To do
Work through the data below and copy out every line where "fields" is found.
__________
-- ==== Sys2Proof/Tests/Slice0.lean ====
section
/-! SUPPORT. The model's own tests. Every expected value is taken from the spec, by hand: the fields of 30_encoding.md R71 and
R72, and the vectors of 95_test_vectors.md, which each test names. The theorems named `witness_…` show, for each statement
with hypotheses, a concrete state and operands that meet them all. -/

namespace Sys2Proof.Tests

open Sys2Proof
open Sys2Proof.Machine

/-! ## Well-formed requests -/

/-- A payload one byte too long for CNT is refused, for each of the three write-like requests (R74). -/
theorem test_payload_too_long_is_ill_formed :
    Instr.wellFormed Config.prescalerCodes (.wrregs 0 (List.replicate 65536 0)) = false ∧
    Instr.wellFormed Config.prescalerCodes (.setcmd 0 (List.replicate 65536 0)) = false ∧
    Instr.wellFormed Config.prescalerCodes (.wrbuf 0 (List.replicate 65536 0)) = false := by
  simp only [Instr.wellFormed, payloadFits, List.length_replicate]
  decide

/-- An INIT code that is not in PRESCALER_CODES is refused (R76 (d)). -/
theorem test_unknown_prescaler_is_ill_formed : Instr.wellFormed [0, 1] (.init 2) = false := by decide

/-- The longest payload and every default code are well-formed. -/
theorem witness_well_formed :
    Instr.wellFormed Config.prescalerCodes (.wrregs 0 (List.replicate 65535 0)) = true ∧
    Instr.wellFormed Config.prescalerCodes (.wrregs 0 []) = true ∧
    Instr.wellFormed Config.prescalerCodes (.init 7) = true := by
  refine ⟨?_, by decide, by decide⟩
  simp only [Instr.wellFormed, payloadFits, List.length_replicate]
  decide

/-! ## Decoding: words written out field by field (R71: RSV1, CNT, A16, B8, RSV0, OPSEL) -/

/-- The fields of a descriptor, written in binary, from the highest to the lowest. -/
def word (rsv1 cnt a16 : BitVec 16) (b8 : BitVec 8) (rsv0 opsel : BitVec 4) : BitVec 64 :=
  rsv1 ++ cnt ++ a16 ++ b8 ++ rsv0 ++ opsel

theorem test_decode_wrregs : decode Config.prescalerCodes
    (word 0b0000000000000000 0b0000000000000001 0b1000000000000001 0b00000000 0b0000 0b0000) [0xFE] =
      .ok (.wrregs 0x8001 [0xFE]) := by decide

theorem test_decode_rdregs : decode Config.prescalerCodes
    (word 0b0000000000000000 0b1111111111111111 0b0000000000000000 0b00000000 0b0000 0b0001) [] =
      .ok (.rdregs 0x0000 65535) := by decide

theorem test_decode_setcmd : decode Config.prescalerCodes
    (word 0b0000000000000000 0b0000000000000010 0b0000000000000000 0b10010100 0b0000 0b0010) [0x01, 0x02] =
      .ok (.setcmd 0x94 [0x01, 0x02]) := by decide

theorem test_decode_getcmd : decode Config.prescalerCodes
    (word 0b0000000000000000 0b0000000000000001 0b0000000000000000 0b11000000 0b0000 0b0011) [] =
      .ok (.getcmd 0xC0 1) := by decide

theorem test_decode_wrbuf : decode Config.prescalerCodes
    (word 0b0000000000000000 0b0000000000000010 0b0000000000000000 0b11111111 0b0000 0b0100) [0x01, 0x02] =
      .ok (.wrbuf 0xFF [0x01, 0x02]) := by decide

theorem test_decode_rdbuf : decode Config.prescalerCodes
    (word 0b0000000000000000 0b0000000000000001 0b0000000000000000 0b00000001 0b0000 0b0101) [] =
      .ok (.rdbuf 0x01 1) := by decide

theorem test_decode_wrreg : decode Config.prescalerCodes
    (word 0b0000000000000000 0b0000000000000000 0b1111111111111111 0b01011010 0b0000 0b0110) [] =
      .ok (.wrreg 0xFFFF 0x5A) := by decide

/-- D10: CNT is unused by RDREG and ignored. -/
theorem test_decode_rdreg : decode Config.prescalerCodes
    (word 0b0000000000000000 0b0000000000000101 0b0000100010101100 0b00000000 0b0000 0b0111) [] =
      .ok (.rdreg 0x08AC) := by decide

theorem test_decode_init : decode Config.prescalerCodes
    (word 0b0000000000000000 0b0000000000000000 0b0000000000000000 0b00000111 0b0000 0b1000) [] =
      .ok (.init 7) := by decide

/-- D9: A16 is unused by DEINIT and ignored. -/
theorem test_decode_deinit : decode Config.prescalerCodes
    (word 0b0000000000000000 0b0000000000000000 0b0001001000110100 0b00000000 0b0000 0b1001) [] = .ok .deinit := by decide

theorem test_decode_getstate : decode Config.prescalerCodes
    (word 0b0000000000000000 0b0000000000000000 0b0000000000000000 0b00000000 0b0000 0b1010) [] = .ok .getstate := by decide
__________
Written answer
/-! SUPPORT. The model's own tests. Every expected value is taken from the spec, by hand: the fields of 30_encoding.md R71 and
/-- The fields of a descriptor, written in binary, from the highest to the lowest. -/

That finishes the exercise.